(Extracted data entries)
---

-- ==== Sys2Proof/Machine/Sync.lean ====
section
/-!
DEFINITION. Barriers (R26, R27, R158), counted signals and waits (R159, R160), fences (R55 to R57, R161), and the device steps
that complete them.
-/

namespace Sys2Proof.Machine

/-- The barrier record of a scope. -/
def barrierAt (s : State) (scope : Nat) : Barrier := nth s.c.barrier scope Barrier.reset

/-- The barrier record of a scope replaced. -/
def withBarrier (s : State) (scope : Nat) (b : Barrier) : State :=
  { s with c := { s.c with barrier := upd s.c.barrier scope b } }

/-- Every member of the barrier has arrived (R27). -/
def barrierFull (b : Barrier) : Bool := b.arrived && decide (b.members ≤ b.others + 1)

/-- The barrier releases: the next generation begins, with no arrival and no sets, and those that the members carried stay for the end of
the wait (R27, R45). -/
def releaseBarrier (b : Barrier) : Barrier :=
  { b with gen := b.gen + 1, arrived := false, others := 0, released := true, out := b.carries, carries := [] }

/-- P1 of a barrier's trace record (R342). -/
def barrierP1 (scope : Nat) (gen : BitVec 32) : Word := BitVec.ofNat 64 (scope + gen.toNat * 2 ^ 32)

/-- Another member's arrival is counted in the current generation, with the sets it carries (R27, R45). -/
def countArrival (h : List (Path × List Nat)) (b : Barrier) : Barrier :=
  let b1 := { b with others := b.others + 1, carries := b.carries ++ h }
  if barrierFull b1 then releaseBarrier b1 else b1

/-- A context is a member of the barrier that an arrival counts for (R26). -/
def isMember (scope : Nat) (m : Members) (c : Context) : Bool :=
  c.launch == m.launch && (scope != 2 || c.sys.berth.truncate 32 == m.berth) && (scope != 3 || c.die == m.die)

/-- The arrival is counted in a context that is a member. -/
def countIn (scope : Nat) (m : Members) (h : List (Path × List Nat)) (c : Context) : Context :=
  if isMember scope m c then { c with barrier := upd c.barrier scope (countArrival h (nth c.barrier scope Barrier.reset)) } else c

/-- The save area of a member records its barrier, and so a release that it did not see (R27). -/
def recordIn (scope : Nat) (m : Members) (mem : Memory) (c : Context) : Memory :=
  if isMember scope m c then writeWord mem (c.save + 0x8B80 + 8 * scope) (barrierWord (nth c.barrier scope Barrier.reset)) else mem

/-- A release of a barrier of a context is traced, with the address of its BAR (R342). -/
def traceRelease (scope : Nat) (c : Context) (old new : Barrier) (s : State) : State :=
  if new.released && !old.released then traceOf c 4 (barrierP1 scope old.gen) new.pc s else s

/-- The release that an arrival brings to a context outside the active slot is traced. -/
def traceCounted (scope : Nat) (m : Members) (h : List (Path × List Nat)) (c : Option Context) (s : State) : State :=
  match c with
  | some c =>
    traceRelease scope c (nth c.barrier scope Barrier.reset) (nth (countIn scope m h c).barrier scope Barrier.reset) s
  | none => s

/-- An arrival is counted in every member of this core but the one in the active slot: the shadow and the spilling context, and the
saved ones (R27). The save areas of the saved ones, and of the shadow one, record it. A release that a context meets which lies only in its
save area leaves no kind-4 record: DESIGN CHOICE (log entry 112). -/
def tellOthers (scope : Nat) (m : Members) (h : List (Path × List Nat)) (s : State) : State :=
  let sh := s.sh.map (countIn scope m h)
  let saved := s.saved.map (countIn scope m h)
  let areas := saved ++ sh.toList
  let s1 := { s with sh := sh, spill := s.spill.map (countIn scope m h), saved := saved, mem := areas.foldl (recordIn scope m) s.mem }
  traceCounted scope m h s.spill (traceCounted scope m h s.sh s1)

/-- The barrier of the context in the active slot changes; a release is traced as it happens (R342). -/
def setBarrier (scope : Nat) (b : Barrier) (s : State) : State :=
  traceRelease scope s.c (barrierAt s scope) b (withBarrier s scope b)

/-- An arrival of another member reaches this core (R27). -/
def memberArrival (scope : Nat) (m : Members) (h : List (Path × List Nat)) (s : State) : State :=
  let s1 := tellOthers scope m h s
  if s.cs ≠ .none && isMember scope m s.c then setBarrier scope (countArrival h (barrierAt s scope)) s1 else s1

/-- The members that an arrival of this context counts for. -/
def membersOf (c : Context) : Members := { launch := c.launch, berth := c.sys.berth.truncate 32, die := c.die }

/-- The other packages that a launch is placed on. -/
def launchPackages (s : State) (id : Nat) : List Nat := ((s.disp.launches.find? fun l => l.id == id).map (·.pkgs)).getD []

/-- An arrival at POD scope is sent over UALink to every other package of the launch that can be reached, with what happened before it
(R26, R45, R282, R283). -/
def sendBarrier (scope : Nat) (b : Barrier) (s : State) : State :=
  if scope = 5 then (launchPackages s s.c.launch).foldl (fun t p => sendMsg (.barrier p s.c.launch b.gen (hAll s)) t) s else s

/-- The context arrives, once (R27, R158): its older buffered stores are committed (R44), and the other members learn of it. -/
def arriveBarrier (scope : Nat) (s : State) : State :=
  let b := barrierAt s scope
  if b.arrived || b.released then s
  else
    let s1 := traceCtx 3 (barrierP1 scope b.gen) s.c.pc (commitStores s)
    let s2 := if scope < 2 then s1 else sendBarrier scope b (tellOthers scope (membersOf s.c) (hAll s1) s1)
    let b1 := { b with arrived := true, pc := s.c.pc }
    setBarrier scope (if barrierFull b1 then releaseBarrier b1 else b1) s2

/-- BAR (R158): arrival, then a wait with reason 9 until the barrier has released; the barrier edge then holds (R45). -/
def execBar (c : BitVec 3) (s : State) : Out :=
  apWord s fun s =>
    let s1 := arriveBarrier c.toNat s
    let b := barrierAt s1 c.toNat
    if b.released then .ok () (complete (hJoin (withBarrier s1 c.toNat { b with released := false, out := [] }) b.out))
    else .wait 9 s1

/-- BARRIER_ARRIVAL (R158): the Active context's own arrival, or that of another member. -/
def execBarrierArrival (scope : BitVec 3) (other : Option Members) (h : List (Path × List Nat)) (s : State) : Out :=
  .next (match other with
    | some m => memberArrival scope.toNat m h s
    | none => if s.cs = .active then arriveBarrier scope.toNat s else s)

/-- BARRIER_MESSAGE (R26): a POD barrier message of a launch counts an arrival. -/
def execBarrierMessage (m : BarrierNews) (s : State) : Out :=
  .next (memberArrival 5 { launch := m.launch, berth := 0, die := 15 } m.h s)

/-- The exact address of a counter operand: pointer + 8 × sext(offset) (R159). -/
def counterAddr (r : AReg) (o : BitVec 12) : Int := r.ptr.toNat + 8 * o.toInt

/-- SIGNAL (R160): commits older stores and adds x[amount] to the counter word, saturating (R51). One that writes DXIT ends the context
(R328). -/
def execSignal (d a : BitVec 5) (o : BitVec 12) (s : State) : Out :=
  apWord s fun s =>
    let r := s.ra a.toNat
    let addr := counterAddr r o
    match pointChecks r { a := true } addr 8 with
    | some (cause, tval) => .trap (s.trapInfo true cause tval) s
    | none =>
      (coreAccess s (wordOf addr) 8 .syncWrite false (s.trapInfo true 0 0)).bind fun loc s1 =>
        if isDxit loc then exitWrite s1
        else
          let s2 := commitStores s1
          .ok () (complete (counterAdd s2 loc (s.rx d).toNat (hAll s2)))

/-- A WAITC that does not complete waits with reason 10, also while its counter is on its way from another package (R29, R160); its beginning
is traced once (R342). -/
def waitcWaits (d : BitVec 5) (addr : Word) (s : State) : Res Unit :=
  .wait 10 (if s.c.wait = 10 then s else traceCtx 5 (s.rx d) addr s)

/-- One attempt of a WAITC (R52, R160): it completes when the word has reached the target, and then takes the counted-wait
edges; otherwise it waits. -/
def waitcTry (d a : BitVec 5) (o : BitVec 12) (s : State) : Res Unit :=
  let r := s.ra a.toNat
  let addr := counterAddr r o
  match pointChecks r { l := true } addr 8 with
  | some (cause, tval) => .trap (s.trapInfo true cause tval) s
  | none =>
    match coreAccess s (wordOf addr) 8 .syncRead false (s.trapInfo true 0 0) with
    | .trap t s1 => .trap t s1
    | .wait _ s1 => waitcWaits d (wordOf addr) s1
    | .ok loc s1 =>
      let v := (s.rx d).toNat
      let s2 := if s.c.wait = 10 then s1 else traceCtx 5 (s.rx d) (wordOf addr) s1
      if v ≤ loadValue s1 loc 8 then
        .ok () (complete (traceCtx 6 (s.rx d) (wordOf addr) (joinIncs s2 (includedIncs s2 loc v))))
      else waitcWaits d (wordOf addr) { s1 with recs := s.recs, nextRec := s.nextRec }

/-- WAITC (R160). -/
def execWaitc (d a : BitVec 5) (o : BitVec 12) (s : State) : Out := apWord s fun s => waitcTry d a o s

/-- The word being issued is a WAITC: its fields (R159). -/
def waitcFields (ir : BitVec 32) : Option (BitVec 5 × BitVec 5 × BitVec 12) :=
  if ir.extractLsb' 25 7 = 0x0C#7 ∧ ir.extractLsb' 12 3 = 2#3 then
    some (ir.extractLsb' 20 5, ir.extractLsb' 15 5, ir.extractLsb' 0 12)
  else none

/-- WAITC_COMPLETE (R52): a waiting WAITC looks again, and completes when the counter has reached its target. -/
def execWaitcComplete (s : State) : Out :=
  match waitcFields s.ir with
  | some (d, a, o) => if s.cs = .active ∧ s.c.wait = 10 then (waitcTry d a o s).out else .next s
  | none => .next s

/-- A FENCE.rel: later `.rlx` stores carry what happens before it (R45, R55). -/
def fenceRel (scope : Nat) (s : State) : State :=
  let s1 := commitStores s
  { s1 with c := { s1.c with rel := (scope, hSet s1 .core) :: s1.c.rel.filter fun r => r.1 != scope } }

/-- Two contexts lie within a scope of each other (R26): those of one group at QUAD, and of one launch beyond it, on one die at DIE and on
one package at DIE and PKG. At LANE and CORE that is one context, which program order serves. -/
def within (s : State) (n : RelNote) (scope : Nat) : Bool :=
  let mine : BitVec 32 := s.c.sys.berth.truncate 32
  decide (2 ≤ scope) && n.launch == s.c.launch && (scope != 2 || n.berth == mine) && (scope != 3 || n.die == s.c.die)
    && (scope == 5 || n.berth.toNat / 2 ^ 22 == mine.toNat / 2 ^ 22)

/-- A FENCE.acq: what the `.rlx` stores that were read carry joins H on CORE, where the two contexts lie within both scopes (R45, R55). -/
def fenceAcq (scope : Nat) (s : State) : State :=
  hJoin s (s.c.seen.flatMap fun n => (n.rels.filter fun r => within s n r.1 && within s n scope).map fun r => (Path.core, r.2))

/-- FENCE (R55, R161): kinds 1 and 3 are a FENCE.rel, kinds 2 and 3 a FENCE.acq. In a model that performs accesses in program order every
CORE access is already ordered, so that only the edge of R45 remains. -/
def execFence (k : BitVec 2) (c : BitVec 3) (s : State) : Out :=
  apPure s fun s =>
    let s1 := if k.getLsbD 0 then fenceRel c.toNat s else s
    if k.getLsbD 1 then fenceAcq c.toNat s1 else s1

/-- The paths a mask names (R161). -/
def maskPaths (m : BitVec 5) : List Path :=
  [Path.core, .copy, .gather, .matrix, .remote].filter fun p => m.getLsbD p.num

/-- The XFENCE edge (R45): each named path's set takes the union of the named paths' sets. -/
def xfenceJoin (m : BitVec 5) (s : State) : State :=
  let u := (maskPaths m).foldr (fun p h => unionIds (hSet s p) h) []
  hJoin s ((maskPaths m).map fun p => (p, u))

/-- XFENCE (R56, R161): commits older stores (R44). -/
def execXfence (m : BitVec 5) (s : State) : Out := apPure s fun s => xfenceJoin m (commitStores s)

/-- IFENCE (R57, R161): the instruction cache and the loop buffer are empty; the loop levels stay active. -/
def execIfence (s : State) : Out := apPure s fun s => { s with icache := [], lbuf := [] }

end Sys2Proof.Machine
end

---

:: WHAT THE EXERCISE ASKS ::
Reproduce exactly the entries above, limited to the lines from the one with "s1.c with rel" through the one with "stay active. -/", both included.

:: SOLUTION ::
  { s1 with c := { s1.c with rel := (scope, hSet s1 .core) :: s1.c.rel.filter fun r => r.1 != scope } }

/-- Two contexts lie within a scope of each other (R26): those of one group at QUAD, and of one launch beyond it, on one die at DIE and on
one package at DIE and PKG. At LANE and CORE that is one context, which program order serves. -/
def within (s : State) (n : RelNote) (scope : Nat) : Bool :=
  let mine : BitVec 32 := s.c.sys.berth.truncate 32
  decide (2 ≤ scope) && n.launch == s.c.launch && (scope != 2 || n.berth == mine) && (scope != 3 || n.die == s.c.die)
    && (scope == 5 || n.berth.toNat / 2 ^ 22 == mine.toNat / 2 ^ 22)

/-- A FENCE.acq: what the `.rlx` stores that were read carry joins H on CORE, where the two contexts lie within both scopes (R45, R55). -/
def fenceAcq (scope : Nat) (s : State) : State :=
  hJoin s (s.c.seen.flatMap fun n => (n.rels.filter fun r => within s n r.1 && within s n scope).map fun r => (Path.core, r.2))

/-- FENCE (R55, R161): kinds 1 and 3 are a FENCE.rel, kinds 2 and 3 a FENCE.acq. In a model that performs accesses in program order every
CORE access is already ordered, so that only the edge of R45 remains. -/
def execFence (k : BitVec 2) (c : BitVec 3) (s : State) : Out :=
  apPure s fun s =>
    let s1 := if k.getLsbD 0 then fenceRel c.toNat s else s
    if k.getLsbD 1 then fenceAcq c.toNat s1 else s1

/-- The paths a mask names (R161). -/
def maskPaths (m : BitVec 5) : List Path :=
  [Path.core, .copy, .gather, .matrix, .remote].filter fun p => m.getLsbD p.num

/-- The XFENCE edge (R45): each named path's set takes the union of the named paths' sets. -/
def xfenceJoin (m : BitVec 5) (s : State) : State :=
  let u := (maskPaths m).foldr (fun p h => unionIds (hSet s p) h) []
  hJoin s ((maskPaths m).map fun p => (p, u))

/-- XFENCE (R56, R161): commits older stores (R44). -/
def execXfence (m : BitVec 5) (s : State) : Out := apPure s fun s => xfenceJoin m (commitStores s)

/-- IFENCE (R57, R161): the instruction cache and the loop buffer are empty; the loop levels stay active. -/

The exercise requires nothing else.